The issue of force-placed insurance has been thrust into the limelight this week by the Federal National Mortgage Association, more commonly known as Fannie Mae. Forced-placed insurance is a practice that some insurance companies and banks utilize to force homeowners to purchase expensive insurance policies. In New York, insurance regulators have been investigating the issue in the local industry. Spurred by state, federal and consumer attention, Fannie Mae has announced that it will be changing the rules concerning forced-placed insurance.

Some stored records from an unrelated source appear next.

/-- A CONTROL write without SOFT_RESET sets the notice mask; ANCHOR takes a write in STOPPED only; a NOTICE write clears the
bits written 1; a write of a read-only register changes nothing. ATTENTION is ignored in STOPPED and HALTED, requests a scan
in RUNNING, and in QUIET wakes the part: RUNNING, wake cause ATTENTION, WAKE raised, both sequence states none, a scan
requested (R23, R174, R177, R181, R183, R185, R186, R182). -/
def Obligations.RegisterWritesTakeEffectByRegister : Prop :=
  (∀ (s : State) (v : Word),
     (v.getLsbD 1 = false → v.getLsbD 0 = false ∨ s.regs.part ≠ .stopped →
         exec (.noticeMaskWrite v) s = .next { s with regs := { s.regs with noticeMask := v.extractLsb' 8 6 } })
       ∧ exec (.anchorWrite v) s
           = .next (if s.regs.part = .stopped then { s with regs := { s.regs with anchor := v } } else s)
       ∧ exec (.noticeClear v) s
           = .next { s with shared := { s.shared with notice := s.shared.notice &&& ~~~(v.extractLsb' 0 6) } }
       ∧ (∀ offset, exec (.readOnlyRegisterWrite offset v) s = .next s))
    ∧ (∀ (s : State) (v : Word),
         (s.regs.part = .stopped ∨ s.regs.part = .halted → exec (.attention v) s = .next s)
           ∧ (s.regs.part = .running →
               exec (.attention v) s
                 = .next (State.settle (s.withOrders (s.shared.orders.requestScan s.shared.time s.shared.options.scanInterval))))
           ∧ (s.regs.part = .quiet →
               exec (.attention v) s
                 = .next
                     (State.settle
                       { s with
                         regs := { s.regs with part := .running, wakeCause := some .attention }
                         shared :=
                           { s.shared with
                             notice := s.shared.notice ||| 0x10#6
                             orders := s.shared.orders.requestScan s.shared.time s.shared.options.scanInterval }
                         tracks := ⟨{ s.tracks.a with sequence := none }, { s.tracks.b with sequence := none }⟩ })))

/-- IDENT, STATUS with its five fields, CONTROL, ANCHOR, ATTENTION, NOTICE and FAULT_ADDRESS read as R174 and the bit layouts
of R182 give (the model's read function, log 23); the IRQ line is asserted exactly while a bit set in NOTICE is set in the
notice mask (R181) (R174, R181, R182). -/
def Obligations.RegistersReadAsTheFormatsGive : Prop :=
  ∀ s : State,
    s.readRegister 0x00#8 = some 0x4C723201#32
      ∧ (∃ w, s.readRegister 0x04#8 = some w
          ∧ (w.toNat % 8 = match s.regs.part with
              | .stopped => 0
              | .running => 1
              | .quiet => 2
              | .halted => 3)
          ∧ (w.toNat / 16 % 4 = match s.regs.resetCause with
              | .power => 1
              | .hard => 2
              | .soft => 3)
          ∧ (w.toNat / 64 % 4 = match s.regs.wakeCause with
              | none => 0
              | some .attention => 1
              | some .detector => 2)
          ∧ (w.toNat / 256 % 16 = if s.regs.badAnchor then 1 else 0)
          ∧ (w.toNat / 65536 % 16 = match s.regs.faultCode with
              | none => 0
              | some .orderUnit => 1
              | some .pageWriterA => 2
              | some .pageWriterB => 3
              | some .captureWriter => 4))
      ∧ (∃ w, s.readRegister 0x08#8 = some w
          ∧ w.getLsbD 0 = decide (s.regs.part ≠ .stopped) ∧ w.getLsbD 1 = false ∧ w.extractLsb' 8 6 = s.regs.noticeMask)
      ∧ s.readRegister 0x0C#8 = some s.regs.anchor
      ∧ s.readRegister 0x10#8 = some 0#32
      ∧ s.readRegister 0x14#8 = some (s.shared.notice.setWidth 32)
      ∧ s.readRegister 0x18#8 = some s.regs.faultAddress
      ∧ (s.irq = true ↔ ∃ i, i < 6 ∧ s.shared.notice.getLsbD i = true ∧ s.regs.noticeMask.getLsbD i = true)

/-- A request starts a scan at the slot after the scan position, or sets the pending mark while one runs; a start leaves a
timer that still runs running (the model's reading, DEDUCED, log 27). A scan reads on with wrap until 32 slots are read or
the count of orders is 8; this count is taken when the next read becomes ready (the model's reading, DEDUCED, unsafe, log 9).
At its end the timer is started with the interval or left stopped for 0, and a pending mark is cleared and starts a new scan,
which ends at once, the timer started again, when 8 orders are queued. SCAN_TIMER_EXPIRY of a timer that has run out, in
RUNNING, stops the timer and requests a scan; nothing else changes but the step's end (R3, R177). -/
def Obligations.ScansStartGoOnAndEndByTheirRule : Prop :=
  (∀ (u : OrderUnit) (now : Word) (interval : Nat),
     (u.scan ≠ none → u.requestScan now interval = { u with pendingScan := true })
       ∧ (u.scan = none → u.queue.length < 8 →
           u.requestScan now interval
             = { u with
                 scan := some ⟨(u.scanPosition + 1) % 32, 31, none⟩
                 ready := u.ready ++ [.scanRead ((u.scanPosition + 1) % 32)] })
       ∧ (u.scan = none → 8 ≤ u.queue.length →
           u.requestScan now interval
             = { u with scanTimer := if interval = 0 then none else some ⟨now, interval * 1000⟩ })
       ∧ (∀ slot left, u.load < 8 → left ≠ 0 →
           u.continueScan now interval slot left
             = { u with scan := some ⟨(slot + 1) % 32, left - 1, none⟩, ready := u.ready ++ [.scanRead ((slot + 1) % 32)] })
       ∧ (∀ slot left, 8 ≤ u.load ∨ left = 0 → u.pendingScan = false →
           u.continueScan now interval slot left
             = { u with scan := none, scanTimer := if interval = 0 then none else some ⟨now, interval * 1000⟩ })
       ∧ (∀ slot left, 8 ≤ u.load ∨ left = 0 → u.pendingScan = true → u.queue.length < 8 →
           u.continueScan now interval slot left
             = { u with
                 pendingScan := false
                 scanTimer := if interval = 0 then none else some ⟨now, interval * 1000⟩
                 scan := some ⟨(u.scanPosition + 1) % 32, 31, none⟩
                 ready := u.ready ++ [.scanRead ((u.scanPosition + 1) % 32)] })
       ∧ (∀ slot left, 8 ≤ u.load ∨ left = 0 → u.pendingScan = true → 8 ≤ u.queue.length →
           u.continueScan now interval slot left
             = { u with
                 pendingScan := false
                 scan := none
                 scanTimer := if interval = 0 then none else some ⟨now, interval * 1000⟩ }))
    ∧ (∀ s : State, s.regs.part = .running → s.RunOut s.shared.orders.scanTimer →
         exec .scanTimerExpiry s
           = .next
               (State.settle
                 (s.withOrders
                   (({ s.shared.orders with scanTimer := none }).requestScan s.shared.time s.shared.options.scanInterval))))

For one, the government-sponsored enterprise will be overseeing forced-placed policies itself instead of allowing banks and other financial institutions to do so. The company notes that forced-place insurance is often an issue because most homeowners are required to purchase insurance coverage as a provision of their mortgage. These mortgages sometimes impose strict requirements regarding the type of coverage homeowners must have, making their options slim. Fannie Mae has issued a letter to several insurance companies in the U.S. inviting them to compete in the market as a way to bring more options to consumers and reduce the abuse of forced-place insurance practices.
Andrew Wilson, a spokesman for Fannie Mae, says that the goal is to “reduce costs for Fannie Mae and, thereby, taxpayers.” Wilson also claims that the company is working to break down the barriers that keep homeowners from catching up on their loans. Part of this will be done by reducing the cost of some insurance policies.